**Record extracts**
= Beginning of Section =

/-- A value the host writes to a register it may write reads back, and nothing else of the CORE
changes; by name, and by the numbers of rule R30's table, where every other number reads as before. -/
def Obligations.WrittenRegisterReadsBack : Prop :=
  (∀ (s : State) (r : Reg) (v lo hi : Int),
    r ≠ .cmd → portRange s.params r = some (lo, hi) → lo ≤ v → v < hi →
    ∃ t, act (.wr (numOfReg r) v) s = .next t ∧
      act (.rd (numOfReg r)) t = .next (returned t v) ∧
      (∀ r', r' ≠ r → readReg t r' = readReg s r') ∧
      t.msg = s.msg ∧ t.params = s.params ∧ t.oracle = s.oracle ∧ t.resets = s.resets ∧
      t.host = s.host) ∧
  (∀ (s : State) (v : Int), ∀ row ∈ portWrites s v, row.lo ≤ v → v < row.hi →
    ∃ t, act (.wr row.num v) s = .next t ∧ t = row.written ∧
      act (.rd row.num) t = .next (returned t v) ∧
      ∀ other ∈ portReads s, other.1 ≠ row.num →
        act (.rd other.1) t = .next (returned t other.2))

/-- A byte the host writes inside the buffer reads back, every other byte reads as before, nothing else
changes and the buffer stays in its canonical form (the model's own, log 1). -/
def Obligations.WrittenByteReadsBack : Prop :=
  ∀ (s : State) (addr : Nat) (b : Byte), s.msg.wf = true → addr < s.params.msgmax →
    ∃ t, act (.wrm addr b) s = .next t ∧ t = { s with msg := t.msg } ∧ t.msg.wf = true ∧
      act (.rdm addr) t = .next (returned t b.toNat) ∧
      ∀ a, a ≠ addr → readByte t a = readByte s a ∧ t.msg.read a = s.msg.read a

/-- A write the port cannot carry is no step of the machine: the model stops by name (log 6). -/
def Obligations.ImpossiblePortValueFaults : Prop :=
  (∀ (s : State) (r : Reg) (v lo hi : Int),
    portRange s.params r = some (lo, hi) → ¬(lo ≤ v ∧ v < hi) →
    act (.wr (numOfReg r) v) s = .fault .portValue) ∧
  (∀ (s : State) (v : Int), ∀ row ∈ portWrites s v, ¬(row.lo ≤ v ∧ v < row.hi) →
    act (.wr row.num v) s = .fault .portValue) ∧
  (∀ (s : State) (v : Int), ¬(0 ≤ v ∧ v < 2 ^ 32) → act (.wr 0x00 v) s = .fault .portValue)

/-- Rule R34's layout of the STATUS word, reserved bits 0, and the codes of ERR in rule R251's table. -/
def Obligations.StatusWordLayout : Prop :=
  (errCode .none = 0#4 ∧ errCode .keyNotSet = 1#4 ∧ errCode .messageTooLarge = 2#4 ∧
    errCode .ambiguous = 3#4 ∧ errCode .noValidRoot = 4#4 ∧ errCode .illegalCommand = 8#4 ∧
    errCode .badOperand = 9#4) ∧
  ∀ s : State,
    (statusWord s).extractLsb' 0 4 = errCode s.err ∧ (statusWord s).getLsbD 4 = s.keyv ∧
    (statusWord s).getLsbD 5 = s.flagP ∧ (statusWord s).getLsbD 6 = s.flagV ∧
    (statusWord s).getLsbD 7 = false ∧ (statusWord s).extractLsb' 8 4 = s.roots ∧
    (statusWord s).extractLsb' 12 20 = 0#20 ∧
    readReg s .status = ((statusWord s).toNat : Int)

/-! ## Errors -/

/-- Rule R255: the latch is sticky. Once non-zero it keeps its value until CLRERR or reset. -/
def Obligations.LatchIsSticky : Prop :=
  State.reset.err = .none ∧
  ∀ s t : State, s.err ≠ .none → step s = .next t →
    t.err = s.err ∨
    (t.err = .none ∧ ∃ rest, s.host.todo = .wr 0 0x01000000 :: rest) ∨
    (t.err = .none ∧ ∃ rest, s.host.todo = .reset :: rest)

/-- Rule R256: after a raise the state equals the state before the command except for ERR, and ROOTS
when RABDEC raises NoValidRoot or Ambiguous. -/
def Obligations.RaisingChangesOnlyTheLatch : Prop :=
  ∀ (i : Instr) (s t : State), s.err = .none → exec i s = .next t → t.err ≠ .none →
    t = { s with err := t.err } ∨
    (i = .rabdec ∧ (t.err = .noValidRoot ∨ t.err = .ambiguous) ∧
      t = { s with err := t.err, roots := t.roots })

/-- Rule R252: the six commands that use the round keys raise KeyNotSet while no key is bound,
whatever their other operands are; no other command raises it, and none does once a key is bound. No
key is bound after reset, and DESKEY alone binds one. -/
def Obligations.KeyNotSetExactlyWhenUnkeyed : Prop :=
  (∀ (i : Instr) (s : State), usesRoundKeys i → s.keyv = false →
    exec i s = .next { s with err := .keyNotSet }) ∧
  (∀ (i : Instr) (s t : State), s.err ≠ .keyNotSet → exec i s = .next t → t.err = .keyNotSet →
    usesRoundKeys i ∧ s.keyv = false) ∧
  State.reset.keyv = false ∧
  (∀ (i : Instr) (s t : State), exec i s = .next t →
    (t.keyv = true ↔ s.keyv = true ∨ i = .deskey))

/-- Rule R262: BadOperand is raised, after the KeyNotSet check, exactly under the conditions of the
rule's table, and changes nothing else. -/
def Obligations.BadOperandExactlyOnBadOperands : Prop :=
  (∀ (i : Instr) (s : State), operandBad s i → (usesRoundKeys i → s.keyv = true) →
    exec i s = .next { s with err := .badOperand }) ∧
  (∀ (i : Instr) (s t : State), s.err ≠ .badOperand → exec i s = .next t → t.err = .badOperand →
    operandBad s i ∧ (usesRoundKeys i → s.keyv = true))

/-! ## The invariant and reset -/

/-- Every step keeps a state sound: parameters legal, big registers in range (rules R16, R40, R41), the
buffer canonical and inside MSGMAX, round keys the schedule of the bound key (rule R48), KeyNotSet
never beside a bound key (rule R226). -/
def Obligations.EveryStepKeepsSoundness : Prop :=
  ∀ s t : State, s.Sound → step s = .next t → t.Sound

/-- Rule R48: whenever a key is bound, the round keys are its schedule. It holds after reset, and every
step keeps it, in any state. -/
def Obligations.BoundKeyMatchesItsRoundKeys : Prop :=
  State.reset.keysMatch ∧ ∀ s t : State, s.keysMatch → step s = .next t → t.keysMatch

/-- The state right after reset is sound and its STATUS is 0. The values in its other registers are the
model's choice (log 1). -/
def Obligations.ResetStateIsSound : Prop := State.reset.Sound ∧ statusWord State.reset = 0#32

/-- Rule R281: after a reset event STATUS is 0, and every other register and every byte of the buffer
may hold any value of its width: any such contents are the result for some choice of the free values,
which are the model's form of "unspecified" (log 5). -/
def Obligations.ResetLeavesArbitraryContents : Prop :=
  (∀ (s : State) (rest : List Action), s.host.todo = .reset :: rest →
    ∃ u, step s = .next { resetTo u (withTodo s rest) with resets := s.resets + 1 }) ∧
  (∀ (u : Nat → Nat) (s : State), statusWord (resetTo u s) = 0#32 ∧
    (resetTo u s).params = s.params ∧ (s.params.wf = true → (resetTo u s).Sound)) ∧
  (∀ s t : State, statusWord t = 0#32 → t.params = s.params → 1 ≤ s.params.nbits → t.inRange →
    t.bufferWf → t.oracle = s.oracle → t.resets = s.resets → t.host = s.host →
    ∃ u, resetTo u s = t)

/-! ## The DES network, the key schedule and the round engine -/

/-- Rule R111: output position `j` of a permutation is the input bit at position `T[j]`, positions
counted from the most significant end. -/
def Obligations.PermutationReadsItsTable : Prop :=
  ∀ (w m : Nat) (table : List Nat) (v : BitVec w), table.length = m →
    (∀ i ∈ table, 1 ≤ i ∧ i ≤ w) →
    ∀ j (hj : j < table.length), (permute m table v).getMsbD j = v.getMsbD (table[j] - 1)

/-- Rule R114: FP is the inverse of IP, and so are their tables. -/
def Obligations.FinalPermutationInvertsInitial : Prop :=
  (∀ v : Block, finalPerm (initialPerm v) = v) ∧ (∀ v : Block, initialPerm (finalPerm v) = v) ∧
  (∀ j, 1 ≤ j → j ≤ 64 → ipTable.getD (fpTable.getD (j - 1) 0 - 1) 0 = j)

/-- Rules R117 and R126: nibble `j` of the S-box layer is the entry of table `S_j` whose row is the
group's two outer bits and whose column is its four inner bits, group 1 most significant. -/
def Obligations.SboxesReadTheirTables : Prop :=
  ∀ (x : BitVec 48) (j : Nat), j < 8 →
    (sboxes x).extractLsb' (28 - 4 * j) 4 =
      BitVec.ofNat 4 (((sTables.getD j []).getD
        (2 * (x.getMsbD (6 * j)).toNat + (x.getMsbD (6 * j + 5)).toNat) []).getD
        (8 * (x.getMsbD (6 * j + 1)).toNat + 4 * (x.getMsbD (6 * j + 2)).toNat +
          2 * (x.getMsbD (6 * j + 3)).toNat + (x.getMsbD (6 * j + 4)).toNat) 0)

/-- Rules R140 to R143: the round keys are PC-2 of the halves of PC-1, rotated left round after round
by 1 in rounds 1, 2, 9 and 16 and by 2 in the others. -/
def Obligations.RoundKeysFollowTheSchedule : Prop :=
  ∀ k : Block, ∃ C D : Nat → KeyHalf,
    C 0 = (pc1 k).extractLsb' 28 28 ∧ D 0 = (pc1 k).extractLsb' 0 28 ∧
    ∀ i, 1 ≤ i → i ≤ 16 →
      C i = (C (i - 1)).rotateLeft (if i = 1 ∨ i = 2 ∨ i = 9 ∨ i = 16 then 1 else 2) ∧
      D i = (D (i - 1)).rotateLeft (if i = 1 ∨ i = 2 ∨ i = 9 ∨ i = 16 then 1 else 2) ∧
      (keySchedule k).toList[i - 1]? = some (pc2 (C i ++ D i))

/-- Rule R145: keys that differ only in the parity positions 8, 16, ..., 64 have the same `CD_0`, the
same round keys and therefore the same cipher; DESKEY takes any parity. -/
def Obligations.ParityBitsAreIgnored : Prop :=
  ∀ k k' : Block, (∀ i < 64, i % 8 ≠ 7 → k.getMsbD i = k'.getMsbD i) →
    pc1 k = pc1 k' ∧ keySchedule k = keySchedule k' ∧
      (∀ s : State, exec .deskey { s with din := k } =
        .next { s with din := k, key := k, rk := keySchedule k', keyv := true }) ∧
      ∀ b dir, processBlock (keySchedule k) b dir = processBlock (keySchedule k') b dir

/-- Rule R147's derived facts: the rotations of a whole schedule cancel; a key whose two halves are
uniform has equal round keys and one function for both directions; the round keys of all zeros and of
all ones. -/
def Obligations.UniformHalvesGiveEqualRoundKeys : Prop :=
  (∀ c : KeyHalf, shiftSchedule.foldl rotl28 c = c) ∧
  (∀ k : Block, (c0 k = 0#28 ∨ c0 k = 0xFFFFFFF#28) → (d0 k = 0#28 ∨ d0 k = 0xFFFFFFF#28) →
    (∀ rk ∈ (keySchedule k).toList, ∀ rk' ∈ (keySchedule k).toList, rk = rk') ∧
    ∀ b, processBlock (keySchedule k) b .encrypt = processBlock (keySchedule k) b .decrypt) ∧
  (∀ rk ∈ (keySchedule 0#64).toList, rk = 0#48) ∧
  (∀ rk ∈ (keySchedule 0xFFFFFFFFFFFFFFFF#64).toList, rk = 0xFFFFFFFFFFFF#48)

/-- Rules R150 to R155: the block transform is IP, sixteen Feistel rounds with the round keys in the
direction's order, the exchange of the halves, and FP. -/
def Obligations.BlockTransformRunsSixteenRounds : Prop :=
  ∀ (rk : Vector RoundKey 16) (b : Block) (dir : Direction), ∃ L R : Nat → Half,
    L 0 = (initialPerm b).extractLsb' 32 32 ∧ R 0 = (initialPerm b).extractLsb' 0 32 ∧
    (∀ i, 1 ≤ i → i ≤ 16 →
      L i = R (i - 1) ∧
      R i = L (i - 1) ^^^ pbox (sboxes (expand (R (i - 1)) ^^^
        rk.toList.getD (if dir = .encrypt then i - 1 else 16 - i) 0))) ∧
    processBlock rk b dir = finalPerm (R 16 ++ L 16)

/-- Rule R157: decrypting the encryption of a block returns it, and the other way round, for every
list of round keys. -/
def Obligations.DecryptionInvertsEncryption : Prop :=
  ∀ (rk : Vector RoundKey 16) (b : Block),
    processBlock rk (processBlock rk b .encrypt) .decrypt = b ∧
    processBlock rk (processBlock rk b .decrypt) .encrypt = b

/-- The published known answers of spec/95_test_vectors.md section 1. -/
def Obligations.PublishedKnownAnswers : Prop :=
  processBlock (keySchedule 0x133457799BBCDFF1#64) 0x0123456789ABCDEF#64 .encrypt =
    0x85E813540F0AB405#64 ∧
  processBlock (keySchedule 0x0E329232EA6D0D73#64) 0x8787878787878787#64 .encrypt = 0#64 ∧
  processBlock (keySchedule 0#64) 0#64 .encrypt = 0x8CA64DE9C1B123A7#64 ∧
  processBlock (keySchedule 0x0123456789ABCDEF#64) 0x4E6F772069732074#64 .encrypt =
    0x3FA40E8A984D4815#64

/-! ## DES and DES-X commands -/

/-- Rule R146: DESKEY binds the key in DIN with its round keys, sets KEYV and changes nothing else,
for every key; no command clears KEYV; the worked example. -/
def Obligations.DeskeyBindsTheKey : Prop :=
  encode .deskey = 0x10000000#32 ∧
  (∀ s : State, exec .deskey s =
    .next { s with key := s.din, rk := keySchedule s.din, keyv := true }) ∧
  (∀ (i : Instr) (s t : State), s.keyv = true → exec i s = .next t → t.keyv = true) ∧
  c0 0x133457799BBCDFF1#64 = 0xF0CCAAF#28 ∧ d0 0x133457799BBCDFF1#64 = 0x556678F#28 ∧
  (keySchedule 0x133457799BBCDFF1#64).toList[0]? = some 0x1B02EFFC7072#48 ∧
  (keySchedule 0x133457799BBCDFF1#64).toList[15]? = some 0xCB3D8B0E17F5#48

= End of Section =

**Assignment**
Using the data above, print exactly the lines from the line that contains "L 0 = (initialPerm" through the line that contains "processBlock rk b dir", with both included.

**Answer below**
    L 0 = (initialPerm b).extractLsb' 32 32 ∧ R 0 = (initialPerm b).extractLsb' 0 32 ∧
    (∀ i, 1 ≤ i → i ≤ 16 →
      L i = R (i - 1) ∧
      R i = L (i - 1) ^^^ pbox (sboxes (expand (R (i - 1)) ^^^
        rk.toList.getD (if dir = .encrypt then i - 1 else 16 - i) 0))) ∧
    processBlock rk b dir = finalPerm (R 16 ++ L 16)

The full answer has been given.